I came away from the Sullivan-supported Day of Dialogue, which was actually several 1.5-hr sessions, with a greater optimism about UVa being a place where open communication is possible. In my group, there was impressive diversity in age, though somewhat less diversity in gender and race/ethnicity. Women especially seem to dig this sort of group activity. The point of the group was talking, and we spent the first session establishing how to listen and respond to people whose opinions and values differ from one’s own. Still, I met a UVa Groundskeeper, a head of Dining Services, undergraduate students, and non-education faculty members whom I never would have encountered otherwise. Participating helped me decide that a community is a place where people attempt to – at the risk of being redundant – communicate with one another about issues that matter to them. It was one of the UVa activities that I felt proudest to be a part of, even after three years with a research team whose work inspires and uplifts me.
2. Shame on you, Board of Visitors, for being so secretive about a decision that affects so many members of the UVa community. You have corrupted a tradition of open communication that universities and their members aspire to. You have shocked a community that, if not always succeeding, is trying to be one of those places where people talk about things that matter to them and to others. I’m sure you have your reasons and, if you were willing or able to articulate them, they may even make sense to people who are not in your privileged position. But the way you went about removing our president was shameful. The way you went about it casts doubt on your ability to serve on the Board and your ability to represent the diverse interests of an intellectual, yes, financial, yes, but ultimately social community.
As you undoubtedly know, humans are inherently social creatures. We need each other. We need to be able to tell the truth to each other, even if the news is difficult. So I recognize that you, Board members, are also human. And maybe your news was tough, maybe it was “look, folks, your beloved UVa is going under if we don’t do something drastic like offer online degrees.” Or maybe it was “Gosh, I don’t know how we’re going to be able to pay out your retirement benefits.” Maybe it was, “Faculty, we have to get you to bring in more grant money or teach more classes because the state is just not helping us out very much,” or “We need undergraduates to pay more tuition than they can afford because our funds are drying up” Or maybe it was – gasp – “Time to let go of some staff who are taking advantage of the system,” or “What if we reduce your hours?” or – God save us all – “We think the only option besides firing 20% of UVa employees is to sell millions more university brand t-shirts.”

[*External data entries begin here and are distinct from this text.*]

theorem State.zoneCommitted_keeps {b0 : State} (s : State) (z : ℕ) (old : Word) (hs : Keeps b0 s) :
    Keeps b0
    (State.zoneCommitted s z old) := by
  unfold State.zoneCommitted
  repeat' (first
    | with_reducible first
      | assumption | apply State.set_keeps | apply State.zoneHit_keeps | refine foldl_keeps ?_ ?_ | refine ite_keeps ?_ ?_
      | refine pite_keeps ?_ ?_ | exact none_okeeps | apply some_okeeps | refine oite_keeps ?_ ?_ | refine getD_keeps ?_ ?_
      | refine omap_keeps ?_ ?_ | apply id_keeps
    | intro _ _ _
    | intro _ _
    | split
    | with_reducible first
      | refine pair_keeps ?_ (by assumption) | refine pair_keeps2 ?_ (by assumption)
      | refine opt_keeps ?_ (by assumption)
    | dsimp only
    | fail_if_no_progress with_reducible apply mk_keeps)

theorem State.actsCommitted_keeps {b0 : State} (s : State) (z : ℕ) (j : ℕ) (tc : ℕ) (old : Word) (hs : Keeps b0 s) :
    Keeps b0
    (State.actsCommitted s z j tc old) := by
  unfold State.actsCommitted
  repeat' (first
    | with_reducible first
      | assumption | apply State.startActs_keeps | refine foldl_keeps ?_ ?_ | refine ite_keeps ?_ ?_ | refine pite_keeps ?_ ?_
      | exact none_okeeps | apply some_okeeps | refine oite_keeps ?_ ?_ | refine getD_keeps ?_ ?_ | refine omap_keeps ?_ ?_
      | apply id_keeps
    | intro _ _ _
    | intro _ _
    | split
    | with_reducible first
      | refine pair_keeps ?_ (by assumption) | refine pair_keeps2 ?_ (by assumption)
      | refine opt_keeps ?_ (by assumption)
    | dsimp only
    | fail_if_no_progress with_reducible apply mk_keeps)

theorem State.sendOn_keeps {b0 : State} (s : State) (l : ℕ) (p : Pkt) (hs : Keeps b0 s) :
    Keeps b0 (State.sendOn s l p) := by
  unfold State.sendOn
  repeat' (first
    | with_reducible first
      | assumption | apply State.setSwlPort_keeps | refine foldl_keeps ?_ ?_ | refine ite_keeps ?_ ?_ | refine pite_keeps ?_ ?_
      | exact none_okeeps | apply some_okeeps | refine oite_keeps ?_ ?_ | refine getD_keeps ?_ ?_ | refine omap_keeps ?_ ?_
      | apply id_keeps
    | intro _ _ _
    | intro _ _
    | split
    | with_reducible first
      | refine pair_keeps ?_ (by assumption) | refine pair_keeps2 ?_ (by assumption)
      | refine opt_keeps ?_ (by assumption)
    | dsimp only
    | fail_if_no_progress with_reducible apply mk_keeps)

theorem State.send_keeps {b0 : State} (s : State) (p : Pkt) (hs : Keeps b0 s) :
    Keeps b0 (State.send s p).1 := by
  unfold State.send
  repeat' (first
    | with_reducible first
      | assumption | apply State.sendOn_keeps | apply State.set_keeps | refine foldl_keeps ?_ ?_ | refine ite_keeps ?_ ?_
      | refine pite_keeps ?_ ?_ | exact none_okeeps | apply some_okeeps | refine oite_keeps ?_ ?_ | refine getD_keeps ?_ ?_
      | refine omap_keeps ?_ ?_ | apply id_keeps
    | intro _ _ _
    | intro _ _
    | split
    | with_reducible first
      | refine pair_keeps ?_ (by assumption) | refine pair_keeps2 ?_ (by assumption)
      | refine opt_keeps ?_ (by assumption)
    | dsimp only
    | fail_if_no_progress with_reducible apply mk_keeps)

theorem State.answer_keeps {b0 : State} (s : State) (type : ℕ) (dst : ℕ) (tag : ℕ) (data : List Byte) (hs : Keeps b0 s) :
    Keeps b0
    (State.answer s type dst tag data) := by
  unfold State.answer
  repeat' (first
    | with_reducible first
      | assumption | apply State.send_keeps | refine foldl_keeps ?_ ?_ | refine ite_keeps ?_ ?_ | refine pite_keeps ?_ ?_
      | exact none_okeeps | apply some_okeeps | refine oite_keeps ?_ ?_ | refine getD_keeps ?_ ?_ | refine omap_keeps ?_ ?_
      | apply id_keeps
    | intro _ _ _
    | intro _ _
    | split
    | with_reducible first
      | refine pair_keeps ?_ (by assumption) | refine pair_keeps2 ?_ (by assumption)
      | refine opt_keeps ?_ (by assumption)
    | dsimp only
    | fail_if_no_progress with_reducible apply mk_keeps)

theorem State.await_keeps {b0 : State} (s : State) (o : SwlOut) (hs : Keeps b0 s) :
    Keeps b0 (State.await s o) := by
  unfold State.await
  repeat' (first
    | with_reducible first
      | assumption | refine foldl_keeps ?_ ?_ | refine ite_keeps ?_ ?_ | refine pite_keeps ?_ ?_ | exact none_okeeps
      | apply some_okeeps | refine oite_keeps ?_ ?_ | refine getD_keeps ?_ ?_ | refine omap_keeps ?_ ?_ | apply id_keeps
    | intro _ _ _
    | intro _ _
    | split
    | with_reducible first
      | refine pair_keeps ?_ (by assumption) | refine pair_keeps2 ?_ (by assumption)
      | refine opt_keeps ?_ (by assumption)
    | dsimp only
    | fail_if_no_progress with_reducible apply mk_keeps)

end Sys2Proof.Machine
end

If those are the options, let’s talk about them. While we may not be wealthy land developers or political appointees, we are adults and we can handle it. We know that our country and our state and its institutions are pressed for cash. And we can certainly handle/face/confront/resolve (or whatever business-school lingo you would like to use), the problem a lot better if you communicate about it, instead of doing urgent backroom dealings without consulting anyone with an opinion other than your own.
The way you went about removing our president suggests you have little respect for openness, honesty, or due process. And so, to use your own words, would it be too much to ask that we “mutually agree” on your collective resignation?